EXERCISE BRIEF →
From the line below that contains "(s.updateLane l f).slots = s.slots := rfl" to the line that contains "(s.updateLane l f).grantKey", repeat every line exactly, both ends included, and nothing else.
DATA SHOWN Start Marker
/-! ### updateLane -/

@[simp] theorem updateLane_pending (s : State) (l : LaneId) (f : Lane → Lane) :
    (s.updateLane l f).pending = s.pending := rfl
@[simp] theorem updateLane_mainsOk (s : State) (l : LaneId) (f : Lane → Lane) :
    (s.updateLane l f).mainsOk = s.mainsOk := rfl
@[simp] theorem updateLane_pwrWarn (s : State) (l : LaneId) (f : Lane → Lane) :
    (s.updateLane l f).pwrWarn = s.pwrWarn := rfl
@[simp] theorem updateLane_resetHeld (s : State) (l : LaneId) (f : Lane → Lane) :
    (s.updateLane l f).resetHeld = s.resetHeld := rfl
@[simp] theorem updateLane_supply (s : State) (l : LaneId) (f : Lane → Lane) :
    (s.updateLane l f).supply = s.supply := rfl
@[simp] theorem updateLane_office (s : State) (l : LaneId) (f : Lane → Lane) :
    (s.updateLane l f).office = s.office := rfl
@[simp] theorem updateLane_faultRecord (s : State) (l : LaneId) (f : Lane → Lane) :
    (s.updateLane l f).faultRecord = s.faultRecord := rfl
@[simp] theorem updateLane_exchange (s : State) (l : LaneId) (f : Lane → Lane) :
    (s.updateLane l f).exchange = s.exchange := rfl
@[simp] theorem updateLane_events (s : State) (l : LaneId) (f : Lane → Lane) :
    (s.updateLane l f).events = s.events := rfl
@[simp] theorem updateLane_settings (s : State) (l : LaneId) (f : Lane → Lane) :
    (s.updateLane l f).settings = s.settings := rfl
@[simp] theorem updateLane_lanes (s : State) (l : LaneId) (f : Lane → Lane) :
    (s.updateLane l f).lanes = s.lanes.set l (f (s.lane l)) := rfl
@[simp] theorem updateLane_laneSettings (s : State) (l : LaneId) (f : Lane → Lane) :
    (s.updateLane l f).laneSettings = s.laneSettings := rfl
@[simp] theorem updateLane_engines (s : State) (l : LaneId) (f : Lane → Lane) :
    (s.updateLane l f).engines = s.engines := rfl
@[simp] theorem updateLane_lastServed (s : State) (l : LaneId) (f : Lane → Lane) :
    (s.updateLane l f).lastServed = s.lastServed := rfl
@[simp] theorem updateLane_locks (s : State) (l : LaneId) (f : Lane → Lane) :
    (s.updateLane l f).locks = s.locks := rfl
@[simp] theorem updateLane_tariff (s : State) (l : LaneId) (f : Lane → Lane) :
    (s.updateLane l f).tariff = s.tariff := rfl
@[simp] theorem updateLane_slots (s : State) (l : LaneId) (f : Lane → Lane) :
    (s.updateLane l f).slots = s.slots := rfl
@[simp] theorem updateLane_cipher (s : State) (l : LaneId) (f : Lane → Lane) :
    (s.updateLane l f).cipher = s.cipher := rfl
@[simp] theorem updateLane_grantKey (s : State) (l : LaneId) (f : Lane → Lane) :
    (s.updateLane l f).grantKey = s.grantKey := rfl
@[simp] theorem updateLane_authority (s : State) (l : LaneId) (f : Lane → Lane) :
    (s.updateLane l f).authority = s.authority := rfl
@[simp] theorem updateLane_store (s : State) (l : LaneId) (f : Lane → Lane) :
    (s.updateLane l f).store = s.store := rfl
@[simp] theorem updateLane_memory (s : State) (l : LaneId) (f : Lane → Lane) :
    (s.updateLane l f).memory = s.memory := rfl

/-! ### setEngine -/

@[simp] theorem setEngine_pending (s : State) (e : EngineId) (x : Engine) :
    (s.setEngine e x).pending = s.pending := rfl
@[simp] theorem setEngine_mainsOk (s : State) (e : EngineId) (x : Engine) :
    (s.setEngine e x).mainsOk = s.mainsOk := rfl
@[simp] theorem setEngine_pwrWarn (s : State) (e : EngineId) (x : Engine) :
    (s.setEngine e x).pwrWarn = s.pwrWarn := rfl
@[simp] theorem setEngine_resetHeld (s : State) (e : EngineId) (x : Engine) :
    (s.setEngine e x).resetHeld = s.resetHeld := rfl
@[simp] theorem setEngine_supply (s : State) (e : EngineId) (x : Engine) :
    (s.setEngine e x).supply = s.supply := rfl
@[simp] theorem setEngine_office (s : State) (e : EngineId) (x : Engine) :
    (s.setEngine e x).office = s.office := rfl
@[simp] theorem setEngine_faultRecord (s : State) (e : EngineId) (x : Engine) :
    (s.setEngine e x).faultRecord = s.faultRecord := rfl
@[simp] theorem setEngine_exchange (s : State) (e : EngineId) (x : Engine) :
    (s.setEngine e x).exchange = s.exchange := rfl
@[simp] theorem setEngine_events (s : State) (e : EngineId) (x : Engine) :
    (s.setEngine e x).events = s.events := rfl
@[simp] theorem setEngine_settings (s : State) (e : EngineId) (x : Engine) :
    (s.setEngine e x).settings = s.settings := rfl
@[simp] theorem setEngine_lanes (s : State) (e : EngineId) (x : Engine) : (s.setEngine e x).lanes = s.lanes := rfl
@[simp] theorem setEngine_laneSettings (s : State) (e : EngineId) (x : Engine) :
    (s.setEngine e x).laneSettings = s.laneSettings := rfl
@[simp] theorem setEngine_engines (s : State) (e : EngineId) (x : Engine) :
    (s.setEngine e x).engines = s.engines.set e x := rfl
@[simp] theorem setEngine_lastServed (s : State) (e : EngineId) (x : Engine) :
    (s.setEngine e x).lastServed = s.lastServed := rfl
@[simp] theorem setEngine_locks (s : State) (e : EngineId) (x : Engine) : (s.setEngine e x).locks = s.locks := rfl
@[simp] theorem setEngine_tariff (s : State) (e : EngineId) (x : Engine) :
    (s.setEngine e x).tariff = s.tariff := rfl
@[simp] theorem setEngine_slots (s : State) (e : EngineId) (x : Engine) : (s.setEngine e x).slots = s.slots := rfl
@[simp] theorem setEngine_cipher (s : State) (e : EngineId) (x : Engine) :
    (s.setEngine e x).cipher = s.cipher := rfl
@[simp] theorem setEngine_grantKey (s : State) (e : EngineId) (x : Engine) :
    (s.setEngine e x).grantKey = s.grantKey := rfl
@[simp] theorem setEngine_authority (s : State) (e : EngineId) (x : Engine) :
    (s.setEngine e x).authority = s.authority := rfl
@[simp] theorem setEngine_store (s : State) (e : EngineId) (x : Engine) : (s.setEngine e x).store = s.store := rfl
@[simp] theorem setEngine_memory (s : State) (e : EngineId) (x : Engine) :
    (s.setEngine e x).memory = s.memory := rfl

/-! ### setSlot -/

@[simp] theorem setSlot_pending (s : State) (i : SlotId) (k : KeySlot) : (s.setSlot i k).pending = s.pending := rfl
@[simp] theorem setSlot_mainsOk (s : State) (i : SlotId) (k : KeySlot) : (s.setSlot i k).mainsOk = s.mainsOk := rfl
@[simp] theorem setSlot_pwrWarn (s : State) (i : SlotId) (k : KeySlot) : (s.setSlot i k).pwrWarn = s.pwrWarn := rfl
@[simp] theorem setSlot_resetHeld (s : State) (i : SlotId) (k : KeySlot) :
    (s.setSlot i k).resetHeld = s.resetHeld := rfl
@[simp] theorem setSlot_supply (s : State) (i : SlotId) (k : KeySlot) : (s.setSlot i k).supply = s.supply := rfl
@[simp] theorem setSlot_office (s : State) (i : SlotId) (k : KeySlot) : (s.setSlot i k).office = s.office := rfl
@[simp] theorem setSlot_faultRecord (s : State) (i : SlotId) (k : KeySlot) :
    (s.setSlot i k).faultRecord = s.faultRecord := rfl
@[simp] theorem setSlot_exchange (s : State) (i : SlotId) (k : KeySlot) :
    (s.setSlot i k).exchange = s.exchange := rfl
@[simp] theorem setSlot_events (s : State) (i : SlotId) (k : KeySlot) : (s.setSlot i k).events = s.events := rfl
@[simp] theorem setSlot_settings (s : State) (i : SlotId) (k : KeySlot) :
    (s.setSlot i k).settings = s.settings := rfl
@[simp] theorem setSlot_lanes (s : State) (i : SlotId) (k : KeySlot) : (s.setSlot i k).lanes = s.lanes := rfl
@[simp] theorem setSlot_laneSettings (s : State) (i : SlotId) (k : KeySlot) :
    (s.setSlot i k).laneSettings = s.laneSettings := rfl
@[simp] theorem setSlot_engines (s : State) (i : SlotId) (k : KeySlot) : (s.setSlot i k).engines = s.engines := rfl
@[simp] theorem setSlot_lastServed (s : State) (i : SlotId) (k : KeySlot) :
    (s.setSlot i k).lastServed = s.lastServed := rfl
@[simp] theorem setSlot_locks (s : State) (i : SlotId) (k : KeySlot) : (s.setSlot i k).locks = s.locks := rfl
@[simp] theorem setSlot_tariff (s : State) (i : SlotId) (k : KeySlot) : (s.setSlot i k).tariff = s.tariff := rfl
@[simp] theorem setSlot_slots (s : State) (i : SlotId) (k : KeySlot) :
    (s.setSlot i k).slots = s.slots.set i k := rfl
@[simp] theorem setSlot_cipher (s : State) (i : SlotId) (k : KeySlot) : (s.setSlot i k).cipher = s.cipher := rfl
@[simp] theorem setSlot_grantKey (s : State) (i : SlotId) (k : KeySlot) :
    (s.setSlot i k).grantKey = s.grantKey := rfl
@[simp] theorem setSlot_authority (s : State) (i : SlotId) (k : KeySlot) :
    (s.setSlot i k).authority = s.authority := rfl
@[simp] theorem setSlot_store (s : State) (i : SlotId) (k : KeySlot) : (s.setSlot i k).store = s.store := rfl
@[simp] theorem setSlot_memory (s : State) (i : SlotId) (k : KeySlot) : (s.setSlot i k).memory = s.memory := rfl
DATA SHOWN End Marker
ANSWER FOR THIS EXERCISE →
    (s.updateLane l f).slots = s.slots := rfl
@[simp] theorem updateLane_cipher (s : State) (l : LaneId) (f : Lane → Lane) :
    (s.updateLane l f).cipher = s.cipher := rfl
@[simp] theorem updateLane_grantKey (s : State) (l : LaneId) (f : Lane → Lane) :
    (s.updateLane l f).grantKey = s.grantKey := rfl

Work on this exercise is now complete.